He came back from the war with a little bit of money and the helmet of a man he had killed with a knife in a burnt-out house and opened a small shop crafting fine reproductions of antique furniture. He was a competent craftsman but a better overseer and his business grew quickly once he replaced himself with several young woodworkers. He had always been fond of horses and wore his riding boots when striding the aisles of his factory, for it quickly became a small factory, and when he found a wife he bought her a big spotted gray mare with an oversized rump as a wedding gift, though she didn’t care for horses, their smell or expense or the sounds they made. She preferred cats and collected as many as six or seven at a time, rare breeds with long pale hair and malformed faces and bad temperaments, and she traveled to nearby cities and towns in the big black sedan he bought for her to display them, sometimes returning with purple or yellow or green satin ribbons that she hung on the walls of the guest house where the cats lived, for he would not allow them in the main house where he and his wife resided.

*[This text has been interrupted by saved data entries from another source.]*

-- ==== Sys2Proof/WellFormed.lean ====
section
/-!
DEFINITION. Well-formed commands: every operand lies in the range its rule or register gives it. The machine answers a command
whether or not it is well-formed; a command outside these ranges names a domain, page or unit that the device does not have,
and leaves the state as the meanings say.
-/

namespace Sys2Proof

open Sys2Proof.Machine

/-! ### Operand ranges -/

/-- An FRC value: 64 bits of nanoseconds and 16 of fraction (R47). -/
def wfTime (t : Nat) : Bool := decide (t < 2 ^ 80)

/-- A stamp64. -/
def wfStamp (x : Nat) : Bool := decide (x < 2 ^ 64)

/-- A 32-bit register word. -/
def wfWord (v : Nat) : Bool := decide (v < 2 ^ 32)

/-- A domain number that can access registers: D0 to D5, and D7 (Table 1 of *Host Domains*). -/
def wfDom (d : Nat) : Bool := d < 6 || d = 7

/-- Bytes. -/
def wfBytes (l : List Nat) : Bool := l.all fun b => b < 256

/-- A CAN frame: its identifier fits its format, its payload the format's length, and its fields their widths (Table 4 of
*CAN, CAN FD and CAN XL Controllers*). -/
def CanFrame.wf (f : CanFrame) : Bool :=
  f.fmt ≤ 4 && f.id < (if f.fmt = 1 || f.fmt = 3 then 2 ^ 29 else 2 ^ 11) && wfBytes f.data
    && (if f.fmt = 4 then 1 ≤ f.data.length && f.data.length ≤ 2048 else if 2 ≤ f.fmt then f.data.length ≤ 64 else f.data.length ≤ 8)
    && f.vcid < 256 && f.sdt < 256 && f.af < 2 ^ 32

/-- An Ethernet frame at a MAC: at least a byte, at most a jumbo frame's bytes, and a merge code of Table 6. -/
def EthRx.wf (f : EthRx) : Bool := wfBytes f.bytes && wfTime f.start && wfStamp f.fin && f.mm ≤ 3

/-- A serial character of up to nine bits. -/
def SerChar.wf (c : SerChar) : Bool := c.data < 512 && wfStamp c.start && wfStamp c.fin && c.start ≤ c.fin

/-- The end of a LIN response. -/
def LinEnd.wf (e : LinEnd) : Bool := wfBytes e.data && e.data.length ≤ 8 && wfStamp e.fin

/-- Memory errors as pairs of small numbers (a table and an index, or a memory and an address). -/
def wfPairs (l : List (Nat × Nat)) : Bool := l.all fun x => x.1 < 2 ^ 32 && x.2 < 2 ^ 32

/-- A Sync and its Follow_Up. -/
def SyncMsg.wf (m : SyncMsg) : Bool := m.seq < 2 ^ 16 && wfTime m.ingress

namespace Instr

/-- The FRC value that every command carries. -/
def time : Instr → Nat
  | .registerWrite t _ _ _ _ _ _ | .rcRead t _ _ _ _ _ _ | .wordQueuePop t _ _ _ | .keyMaterialRead t _ _
  | .errCodeClear t _ _ | .irqTest t _ _ _ | .ctrlEnable t _ _ _ | .ctrlFreeze t _ _ _ | .softReset t _ _
  | .softResetDone t _ | .ctrlCommit t _ _ | .bankSwitch t _ | .drainDone t _ | .ownerClaim t _ _
  | .ownerTransfer t _ _ _ | .ownerRelease t _ _ | .ownerAdoption t _ _ | .takeOver t _ _ | .snap t _ _
  | .cntClear t _ _ _ | .snapshotDone t _ | .winRead t _ _ _ _ | .winWrite t _ _ _ | .winInvalidate t _ _
  | .winFill t _ _ _ _ | .winCopy t _ _ _ | .winCmdDone t _ | .readClr t _ _ _ | .frcHandoverEntry t | .frcHandoverExit t
  | .frcRealign t | .viewArm t _ _ | .viewStep t _ _ | .viewUpdate t _ _ | .viewRearm t _ _ | .viewEnable t _ _ _
  | .viewDisable t _ _ _ | .timeSnap t _ _ | .frcRead t _ | .journalCopy t | .syncReceive t _ _ _ | .syncRelay t _ _
  | .followUpRelay t _ _ | .syncOriginate t _ | .gptpSyncTimeout t _ | .pdelayRequest t _ | .pdelayResponse t _ _
  | .ctmEnqueue t _ | .cancModeReq t _ _ _ | .integrationDone t _ | .modeChangeAtIdle t _ | .ardDwellExpiry t _
  | .ardLock t _ | .canFrameReceived t _ _ _ _ | .protocolException t _ | .canErrorDetected t _ _ | .recover t _ _ _
  | .busOn t _ | .canTxbReq t _ _ _ | .canTxbCancel t _ _ _ | .rtqEntry t _ _ | .txArbitration t _ _
  | .canTxSuccess t _ _ _ _ | .canDominantTimeout t _ | .driverThermalShutdown t _ _ _ | .scheduleSlot t _
  | .schedSwitch t _ _ _ | .schedGo t _ _ _ | .linHeaderReceived t _ _ _ _ | .linFrameEnd t _ _
  | .linResponseTimeout t _ _ | .linWake t _ _ _ | .linWakeReceived t _ _ | .linIdleSleep t _ | .linWakeHoldoffEnd t _
  | .linDominantTimeout t _ | .lincModeReq t _ _ _ | .serModeReq t _ _ _ | .serCharacterReceived t _ _
  | .serGapExpiry t _ | .serTxReq t _ _ _ | .serTxCancel t _ _ _ | .serRtqEntry t _ _ | .serTxStart t _ | .serTxDone t _
  | .routerInput t | .tunnelPduReceived t | .srtTimeout t _ | .redundancyWindowEnd t _ | .cyclicTick t _ | .imageSend t _
  | .pduWindowEnd t _ | .srtRelease t _ _ | .superviseEnable t _ _ | .ethFrameReceived t _ _ _
  | .ethFrameTransmitted t _ _ _ _ | .ethLinkDown t _ _ | .linkUp t _ _ | .ethHoldFlush t _ | .ageCheck t _
  | .anCodeWord t _ _ _ | .sqiRefresh t _ _ | .plcaStatusChange t _ _ | .mmVerify t _ _ | .sleepReq t _ _
  | .wakeReq t _ _ | .tc10SleepReceived t _ | .tc10Nack t _ | .tc10Wake t _ _ | .tc10WakingTimeout t _
  | .pipelineEntry t _ _ _ _ | .learnApply t _ | .xlearnOfferApply t _ | .agingSweepStep t _ | .search t _ _
  | .fdbNext t _ _ | .insert t _ _ | .delete t _ _ | .flushPort t _ _ | .rehash t _ _ | .rehashDone t _ | .fdbHash t _ _
  | .copyEnqueue t _ _ | .spillWriteDone t | .refillDone t _ _ | .flushReleaseDone t _ | .transmissionSelection t _ _ _ _
  | .gateEvent t _ _ | .macHoldAssert t _ | .gclCommit t _ _ | .gclCancel t _ _ | .gclChanged t _ | .frerWindowEnd t
  | .frerReset t _ | .hostTxFetch t _ _ _ _ | .hostRxDelivery t _ _ _ | .txCompletion t _ _ | .noStamp t _ _
  | .doorbell t _ _ _ _ | .coalTimer t _ _ _ | .vecEoi t _ _ | .msixUnmask t _ _ _ | .bar4Access t _ _ _ _ _
  | .spiRead t _ _ _ _ _ _ _ | .qread t _ _ _ _ _ _ _ | .spiWrite t _ _ _ _ | .qwrite t _ _ _ _ | .spiWriteWord t _ _ _
  | .spiStatus t _ _ | .spiId t _ | .resetEnable t _ | .spiReset t _ | .flr t _ | .hotReset t _ | .hdomLinkDown t _
  | .pcieLinkUp t _ | .perstDeassert t _ | .resetDone t _ | .hdomWdogKick t _ _ | .hdomWdog t _ | .acquire t _ _
  | .release t _ _ | .clearBroken t _ _ | .ringWrite t | .segmentMaxAge t _ | .qtrig t _ _ | .heldTriggerOffer t _
  | .quotationWindowClose t _ | .capsuleClose t | .qrel t _ _ | .xcmd t _ _ | .exportDone t _ | .trnFind t _
  | .trnNext t _ | .erase t _ _ | .mramWrite t _ _ _ _ | .nmClusterEnable t _ _ _ | .awake t _ _ _ | .rmr t _ _ _
  | .nmFrameSend t _ | .repeatMessageEnd t _ | .nmTimeout t _ | .sleepCommit t _ | .commitComplete t _ | .nmFalseWake t _
  | .nmOffender t _ | .wakeInEdge t _ _ _ _ | .canWup t _ _ | .canWuf t _ _ _ | .canErrcnt t _ _ _ | .t1sAct t _ _
  | .generate t _ _ _ | .keyImport t _ _ _ | .derive t _ _ _ | .destroy t _ _ _ | .restrict t _ _ _ | .attest t _ _ _
  | .keySign t _ _ _ | .pubkey t _ _ _ | .keyCmdDone t | .rngHealthFail t | .program t _ | .lcAdvance t _ _
  | .retire t _ _ | .otpCmdDone t _ | .unlockChal t | .unlockResp t _ | .returnResp t _ | .unlockStat t
  | .debugLcRequest t _ | .freshnessSave t | .trainingDone t _ _ _ | .retrain t _ | .arbiterGrant t _ _ _ _ _ _
  | .emcHog t _ _ _ | .refresh t _ _ | .scrubLine t _ _ | .emcTemp t _ | .lineDiePor t | .sysResetN t _ | .glbReset t _ _
  | .pgAllGood t | .logicDieResetRelease t _ _ _ _ _ _ | .refCheck t _ _ _ _ _ _ | .selfTestDone t _ _
  | .interjectionStatusFrame t | .pgTimeout t | .pmicOffElapsed t | .pgLost t | .vcc5Uv t | .vcc5Recovery t
  | .vbatSample t _ _ | .crgRefLost t _ | .crgX32kFail t | .commaRequest t _ | .periodRequest t _ _ | .autoPowerRequest t
  | .commaEntry t | .periodEntry t | .commaExit t | .periodExit t | .hostAccessWake t _ _ | .wakeTimer t | .powerFail t _
  | .lastGaspComplete t | .vbatRecovery t | .faultReport t _ | .logParity t _ _ | .logClear t _ | .pinAck t _
  | .logWdogKick t _ _ | .logWdogWarn t | .logWdogReset t | .pdelayReqReceived t _ _ _ | .rngHealthRecovery t
  | .debugMemoryAccess t _ _ _ | .busMasterEnable t _ _ | .x32kStart t => t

He had appointed their house himself before they met and counted it among the factors contributing to her agreement to his proposal. It was done in a fine colonial revival style and furnished entirely with the products of his factory. Painstakingly had he sourced the wallpaper that most closely imitated the hand-painted wall coverings of the pilgrims’ homes, had driven half the day to reach the Amish woman who would weave his curtains. On the walls he hung small decorative brooms of stiff grasses tied by hand, copper kitchen accoutrements not used for cooking, and several tasteful landscape paintings. In the evenings he and his wife would sit by the hearth in a pair of smooth oak rocking chairs and watch the light darken through his collection of antique bottles filling the westward windows.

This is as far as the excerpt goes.